0

I'm trying to understand what does the nn.conv2d do internally.

so lets assume we are applying Conv2d to a 32*32 RGB image.

torch.nn.Conv2d(3, 49, 4, bias=True)

so :

  1. when we initialize the conv layer how many weights and in which shapes would it have, please tell this for biases apart?
  2. before applying it the conv the image would have 3 * 32 * 32 shape and after applying it would have 49 * 29 * 29 so what happens in between?

I define "slide" operation (don't know real name) as multiplying first to element of kernel to first element of box in shape of image going till last element of kernel corresponding making one the 1of29 * 1of29 is calculated. and "slide all" doing this horizontally and vertically till the all 29 * 29 are calculated.

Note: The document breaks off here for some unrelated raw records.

-- ==== Sys2Proof/Machine/Image.lean ====
section
/-!
DEFINITION. Tutor images (R376, R377): the layout, the checks in their order, and what a load puts into the control stores.
-/
namespace Sys2Proof.Machine

/-- The bytes a header of an image signs (R376). -/
def imageSigned (bs : Bytes) : Bytes := bs.take (256 + 24 * leAt bs 12 4)

/-- Check 1 of R377. -/
def imageFormatOk (bs : Bytes) : Bool :=
  let w := leAt bs 12 4
  slice bs 0 4 == [0x47, 0x54, 0x55, 0x54] && leAt bs 4 2 == 1 && decide (16 ≤ w) && decide (w ≤ 32768) && bs.length == 320 + 24 * w

/-- Check 3 of R377: the image's last 64 bytes are an Ed25519 signature of the bytes before them under the key of its slot. -/
def imageSigOk (slot : Nat) (bs : Bytes) : Bool :=
  ed25519Verifies (Config.publicKey slot) (imageSigned bs) (bs.drop (256 + 24 * leAt bs 12 4))

/-- The checks of R377 in order: ST_OK or the status of the first that fails. -/
def imageStatus (bs : Bytes) : Nat :=
  if imageFormatOk bs = false then St.TUTOR_IMAGE_FORMAT else
  let slot := byteAt bs 8
  if 1 < slot ∨ (slot = 1 ∧ ¬ (Config.customerKeyFused = true ∧ bitOf Config.features 8 = true)) ∨ (slot = 0 ∧ Config.keyPolicyCustomerOnly = true) then
    St.TUTOR_KEY_SLOT else
  if imageSigOk slot bs = false then St.TUTOR_SIG_FAIL else
  if byteAt bs 6 ≠ 1 ∨ 2 < byteAt bs 7 then St.TUTOR_ABI else St.OK

/-- The words of an image from one index up, with zero words left unlisted. -/
def imageWords (bs : Bytes) (i : Nat) (n : Nat) : SMap Nat :=
  match n with
  | 0 => []
  | n + 1 =>
    let w := leAt bs (256 + 24 * i) 24
    if w = 0 then imageWords bs (i + 1) n else (i, w) :: imageWords bs (i + 1) n

/-- What a checked image holds (R376). An image of the boot store that is signed under the Raneus key gives the kinds of R369 their
native services; one under the customer's key runs its own words. -/
def Image.ofBytes (native : Bool) (bs : Bytes) : Image :=
  let w := leAt bs 12 4
  { minor := byteAt bs 7, version := leAt bs 16 4, words := w, entry := (List.range 64).map (fun k => leAt bs (32 + 2 * k) 2),
    store := imageWords bs 0 w, native := native && byteAt bs 8 == 0 }

/-- An image stands in every control store: its version and ABI are shown (R378). -/
def Dev.withImage (d : Dev) (i : Image) : Dev :=
  ({ d with tutors := { d.tutors with image := some i, storeBad := [] } }.wr M.TUTOR_IMAGE_VERSION i.version).wr M.TUTOR_ABI (256 + i.minor)

end Sys2Proof.Machine
end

so I understand how a kernel would act but I don't understand how many kernels would be created by the torch.nn.Conv2d(3, 49, 4, bias=True) and which of them would be apllying on R,G,B channels.

Farhang Amaji
  • 742
  • 11
  • 24
  • 1
    see [this](https://towardsdatascience.com/intuitively-understanding-convolutions-for-deep-learning-1f6f42faee1) – Shai Sep 09 '21 at 13:10
  • @Shai thanx so I think the answer to my first question is 49*4*4 weights + 49 biases. – Farhang Amaji Sep 09 '21 at 13:33
  • 2
    no as Ivan said 49*(4*4*3 + 1) would be the weights. – Farhang Amaji Sep 09 '21 at 13:35
  • 1
    @FarhangAmaji Indeed 49*4*4*3 weights + 49 biases. – Ivan Sep 09 '21 at 13:39
  • @Ivan I have another question which I have asked it in "cross validated" but they closed that, which it's unacceptable for me https://stats.stackexchange.com/questions/543809/recommended-ways-of-splitting-train-test-in-time-series-in-neural-networks because all alternative links which are provided are for cross validation not data splitting. – Farhang Amaji Sep 09 '21 at 13:43
  • first of all aren't the data splitting and cross validation different? if so, so they shouldn't close it. – Farhang Amaji Sep 09 '21 at 13:43
  • @FarhangAmaji This is a different question to *understanding pytorch conv2d internally*, the best is you create a new question on Stack Overflow with your problem. – Ivan Sep 09 '21 at 13:49
  • I know I was just looking for a favor from you, and don't get me wrong, the favor is a short answer to "aren't the cross-validation and data splitting different ?" so I can decide whether to continue to try to reopen my question there or not, cause once my flag is declined? and as I think you would probably know the answer and the fact the cross validation is about having different models but data splitting is general and can be applied to one model no different ones. – Farhang Amaji Sep 09 '21 at 13:58
  • unfortunately no ones gives reason to flags. – Farhang Amaji Sep 09 '21 at 14:00
  • ofc I think Iam right but declining the flag made me dout about it. – Farhang Amaji Sep 09 '21 at 14:06
  • Did you read the [proposed thread](https://stats.stackexchange.com/questions/14099/using-k-fold-cross-validation-for-time-series-model-selection) they linked you? – Ivan Sep 09 '21 at 14:08
  • kinda there are answers to cross validation I think, even the Hyndman and Athanasopoulos way. – Farhang Amaji Sep 09 '21 at 14:30

1 Answers1

2

I understand how a kernel would act but I don't understand how many kernels would be created by the nn.Conv2d(3, 49, 4, bias=True) and which of them would be applying on R, G, and B channels.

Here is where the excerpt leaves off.